● WORK TO COMPLETE
Return the records below exactly as they are written.

● DATASET RECORDS
-- ==== Sys2Proof/Machine/Simple16.lean ====
section
/-! DEFINITION. The Simple16 unit (43_simple16.md R200 to R206). -/

namespace Sys2Proof.Machine

/-- The row of slot widths of a selector (R200). -/
def slotWidths (c : Config) (selector : Nat) : List Nat := c.s16Table.getD selector []

/-- The slots of a row as (offset, width), slot 0 first; `pre` is the sum of the widths before (R201). -/
def slotsFrom (order : Order) (pre : Nat) : List Nat → List (Nat × Nat)
  | [] => []
  | w :: ws =>
    (match order with
      | .lsbFirst => pre
      | .msbFirst => 28 - pre - w, w) :: slotsFrom order (pre + w) ws

/-- The slots of a selector's word as (offset, width), slot 0 first (R201). -/
def slots (c : Config) (selector : Nat) : List (Nat × Nat) :=
  slotsFrom c.s16SlotOrder 0 (slotWidths c selector)

/-- Does every value of the group fit its slot? The group is the first `min(c_s, r)` values of the window (R202).
Reading stops at the first value that does not fit (assumption log 8). -/
def groupFits : List Nat → List (Option Nat) → Attempt Bool
  | [], _ => .ok true
  | _ :: _, [] => .ok true
  | _ :: _, none :: _ => .error (.unwritten .listNeverWritten)
  | w :: ws, some v :: vs => if v < 2 ^ w then groupFits ws vs else .ok false

/-- `S16Choose` (R202) over the rows from selector `s` on: the first selector whose row fits, and its group size. -/
def chooseFrom (window : List (Option Nat)) (s : Nat) : List (List Nat) → Attempt (Nat × Nat)
  | [] => raiseError .valueTooLarge
  | row :: rows => do
    let fits ← groupFits row window
    if fits then .ok (s, min row.length window.length) else chooseFrom window (s + 1) rows

/-- `S16Choose(p, n)` (R202) for the values `LIST[p .. n-1]` of the window. -/
def s16Choose (c : Config) (window : List (Option Nat)) : Attempt (Nat × Nat) :=
  chooseFrom window 0 c.s16Table

/-- The sum of `v[j] << off(s, j)` over the values of a group (R203). -/
def slotSum : List (Nat × Nat) → List Nat → Nat
  | [], _ => 0
  | _ :: _, [] => 0
  | (off, _) :: slots, v :: vs => (v <<< off) + slotSum slots vs

/-- The word of a selector holding a group of values (R203). -/
def s16Word (c : Config) (selector : Nat) (group : List Nat) : Nat :=
  (selector <<< 28) ||| slotSum (slots c selector) group

/-- The loop of S16ENC (R205): the words of a list of values. `fuel` bounds the number of words by the number of
values. A selector whose row is empty takes no value, so the loop would emit words for ever: DEDUCED from R271 and R316,
that output ends beyond CAP whatever CAP is, and raises (assumption log 4). -/
def s16Words (c : Config) : Nat → List Nat → Attempt (List Nat)
  | 0, _ => .ok []
  | _ + 1, [] => .ok []
  | fuel + 1, v :: vs => do
    let (selector, m) ← s16Choose c ((v :: vs).map some)
    if m = 0 then raiseError .capacityExceeded
    else do
      let words ← s16Words c fuel ((v :: vs).drop m)
      .ok (s16Word c selector ((v :: vs).take m) :: words)

/-- The fields of a word's slots, slot 0 first (R201, R206). -/
def slotFields (word : Nat) : List (Nat × Nat) → List Nat
  | [] => []
  | (off, w) :: slots => (word >>> off) % 2 ^ w :: slotFields word slots

/-- Every value a word holds, slot 0 first; its selector is `word[31:28]` (R206). -/
def s16Unpack (c : Config) (word : Nat) : List Nat :=
  slotFields word (slots c ((word >>> 28) % 16))

/-- Four bytes of the byte stream as one word, most significant byte first (R203, R206). -/
def takeWord (s : State) (rp : Nat) : Attempt (Nat × Nat) := do
  let (b3, rp) ← takeByte s rp
  let (b2, rp) ← takeByte s rp
  let (b1, rp) ← takeByte s rp
  let (b0, rp) ← takeByte s rp
  .ok ((b3 <<< 24) ||| (b2 <<< 16) ||| (b1 <<< 8) ||| b0, rp)

/-- The loop of S16DEC (R206): `need` values, the number of words read and the new read position. `left` is the number
of bytes of the stream from `rp` on, and bounds the number of words; when none is left `TakeByte` raises (R105). -/
def s16Read (s : State) (rp need : Nat) : Nat → Attempt (List Nat × Nat × Nat)
  | 0 => if need = 0 then .ok ([], 0, rp) else raiseError .truncatedStream
  | left + 1 =>
    if need = 0 then .ok ([], 0, rp)
    else do
      let (word, rp') ← takeWord s rp
      let got := (s16Unpack s.cfg word).take need
      let (values, words, rp'') ← s16Read s rp' (need - got.length) left
      .ok (got ++ values, words + 1, rp'')

/-- S16SEL (R204). -/
def execS16sel (s : State) : Host.Outcome State Fault Refusal :=
  command s (requireCount s
    (if s.count ≤ s.valB then raiseError .countMismatch
    else do
      let (selector, m) ← s16Choose s.cfg (entriesFrom s.list s.valB (s.count - s.valB))
      .ok (s.setR (selector + (m <<< 8)))))

/-- S16ENC (R205). -/
def execS16enc (s : State) : Host.Outcome State Fault Refusal :=
  command s (requireCount s do
    let values ← readBelow s (2 ^ 28) 0 s.count
    let words ← s16Words s.cfg s.count values
    let t ← alignedAppend s (emitAll 32 words)
    .ok (t.setR words.length))

/-- S16DEC (R206). -/
def execS16dec (s : State) : Host.Outcome State Fault Refusal :=
  command s (requireCount s do
    let (values, words, rp) ← s16Read s (floor8 s.readPos) s.count (s.byteEnd - s.readPos / 8)
    .ok (commitDecode s values words rp))

end Sys2Proof.Machine
end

● EXERCISE ANSWER
-- ==== Sys2Proof/Machine/Simple16.lean ====
section
/-! DEFINITION. The Simple16 unit (43_simple16.md R200 to R206). -/

namespace Sys2Proof.Machine

/-- The row of slot widths of a selector (R200). -/
def slotWidths (c : Config) (selector : Nat) : List Nat := c.s16Table.getD selector []

/-- The slots of a row as (offset, width), slot 0 first; `pre` is the sum of the widths before (R201). -/
def slotsFrom (order : Order) (pre : Nat) : List Nat → List (Nat × Nat)
  | [] => []
  | w :: ws =>
    (match order with
      | .lsbFirst => pre
      | .msbFirst => 28 - pre - w, w) :: slotsFrom order (pre + w) ws

/-- The slots of a selector's word as (offset, width), slot 0 first (R201). -/
def slots (c : Config) (selector : Nat) : List (Nat × Nat) :=
  slotsFrom c.s16SlotOrder 0 (slotWidths c selector)

/-- Does every value of the group fit its slot? The group is the first `min(c_s, r)` values of the window (R202).
Reading stops at the first value that does not fit (assumption log 8). -/
def groupFits : List Nat → List (Option Nat) → Attempt Bool
  | [], _ => .ok true
  | _ :: _, [] => .ok true
  | _ :: _, none :: _ => .error (.unwritten .listNeverWritten)
  | w :: ws, some v :: vs => if v < 2 ^ w then groupFits ws vs else .ok false

/-- `S16Choose` (R202) over the rows from selector `s` on: the first selector whose row fits, and its group size. -/
def chooseFrom (window : List (Option Nat)) (s : Nat) : List (List Nat) → Attempt (Nat × Nat)
  | [] => raiseError .valueTooLarge
  | row :: rows => do
    let fits ← groupFits row window
    if fits then .ok (s, min row.length window.length) else chooseFrom window (s + 1) rows

/-- `S16Choose(p, n)` (R202) for the values `LIST[p .. n-1]` of the window. -/
def s16Choose (c : Config) (window : List (Option Nat)) : Attempt (Nat × Nat) :=
  chooseFrom window 0 c.s16Table

/-- The sum of `v[j] << off(s, j)` over the values of a group (R203). -/
def slotSum : List (Nat × Nat) → List Nat → Nat
  | [], _ => 0
  | _ :: _, [] => 0
  | (off, _) :: slots, v :: vs => (v <<< off) + slotSum slots vs

/-- The word of a selector holding a group of values (R203). -/
def s16Word (c : Config) (selector : Nat) (group : List Nat) : Nat :=
  (selector <<< 28) ||| slotSum (slots c selector) group

/-- The loop of S16ENC (R205): the words of a list of values. `fuel` bounds the number of words by the number of
values. A selector whose row is empty takes no value, so the loop would emit words for ever: DEDUCED from R271 and R316,
that output ends beyond CAP whatever CAP is, and raises (assumption log 4). -/
def s16Words (c : Config) : Nat → List Nat → Attempt (List Nat)
  | 0, _ => .ok []
  | _ + 1, [] => .ok []
  | fuel + 1, v :: vs => do
    let (selector, m) ← s16Choose c ((v :: vs).map some)
    if m = 0 then raiseError .capacityExceeded
    else do
      let words ← s16Words c fuel ((v :: vs).drop m)
      .ok (s16Word c selector ((v :: vs).take m) :: words)

/-- The fields of a word's slots, slot 0 first (R201, R206). -/
def slotFields (word : Nat) : List (Nat × Nat) → List Nat
  | [] => []
  | (off, w) :: slots => (word >>> off) % 2 ^ w :: slotFields word slots

/-- Every value a word holds, slot 0 first; its selector is `word[31:28]` (R206). -/
def s16Unpack (c : Config) (word : Nat) : List Nat :=
  slotFields word (slots c ((word >>> 28) % 16))

/-- Four bytes of the byte stream as one word, most significant byte first (R203, R206). -/
def takeWord (s : State) (rp : Nat) : Attempt (Nat × Nat) := do
  let (b3, rp) ← takeByte s rp
  let (b2, rp) ← takeByte s rp
  let (b1, rp) ← takeByte s rp
  let (b0, rp) ← takeByte s rp
  .ok ((b3 <<< 24) ||| (b2 <<< 16) ||| (b1 <<< 8) ||| b0, rp)

/-- The loop of S16DEC (R206): `need` values, the number of words read and the new read position. `left` is the number
of bytes of the stream from `rp` on, and bounds the number of words; when none is left `TakeByte` raises (R105). -/
def s16Read (s : State) (rp need : Nat) : Nat → Attempt (List Nat × Nat × Nat)
  | 0 => if need = 0 then .ok ([], 0, rp) else raiseError .truncatedStream
  | left + 1 =>
    if need = 0 then .ok ([], 0, rp)
    else do
      let (word, rp') ← takeWord s rp
      let got := (s16Unpack s.cfg word).take need
      let (values, words, rp'') ← s16Read s rp' (need - got.length) left
      .ok (got ++ values, words + 1, rp'')

/-- S16SEL (R204). -/
def execS16sel (s : State) : Host.Outcome State Fault Refusal :=
  command s (requireCount s
    (if s.count ≤ s.valB then raiseError .countMismatch
    else do
      let (selector, m) ← s16Choose s.cfg (entriesFrom s.list s.valB (s.count - s.valB))
      .ok (s.setR (selector + (m <<< 8)))))

/-- S16ENC (R205). -/
def execS16enc (s : State) : Host.Outcome State Fault Refusal :=
  command s (requireCount s do
    let values ← readBelow s (2 ^ 28) 0 s.count
    let words ← s16Words s.cfg s.count values
    let t ← alignedAppend s (emitAll 32 words)
    .ok (t.setR words.length))

/-- S16DEC (R206). -/
def execS16dec (s : State) : Host.Outcome State Fault Refusal :=
  command s (requireCount s do
    let (values, words, rp) ← s16Read s (floor8 s.readPos) s.count (s.byteEnd - s.readPos / 8)
    .ok (commitDecode s values words rp))

end Sys2Proof.Machine
end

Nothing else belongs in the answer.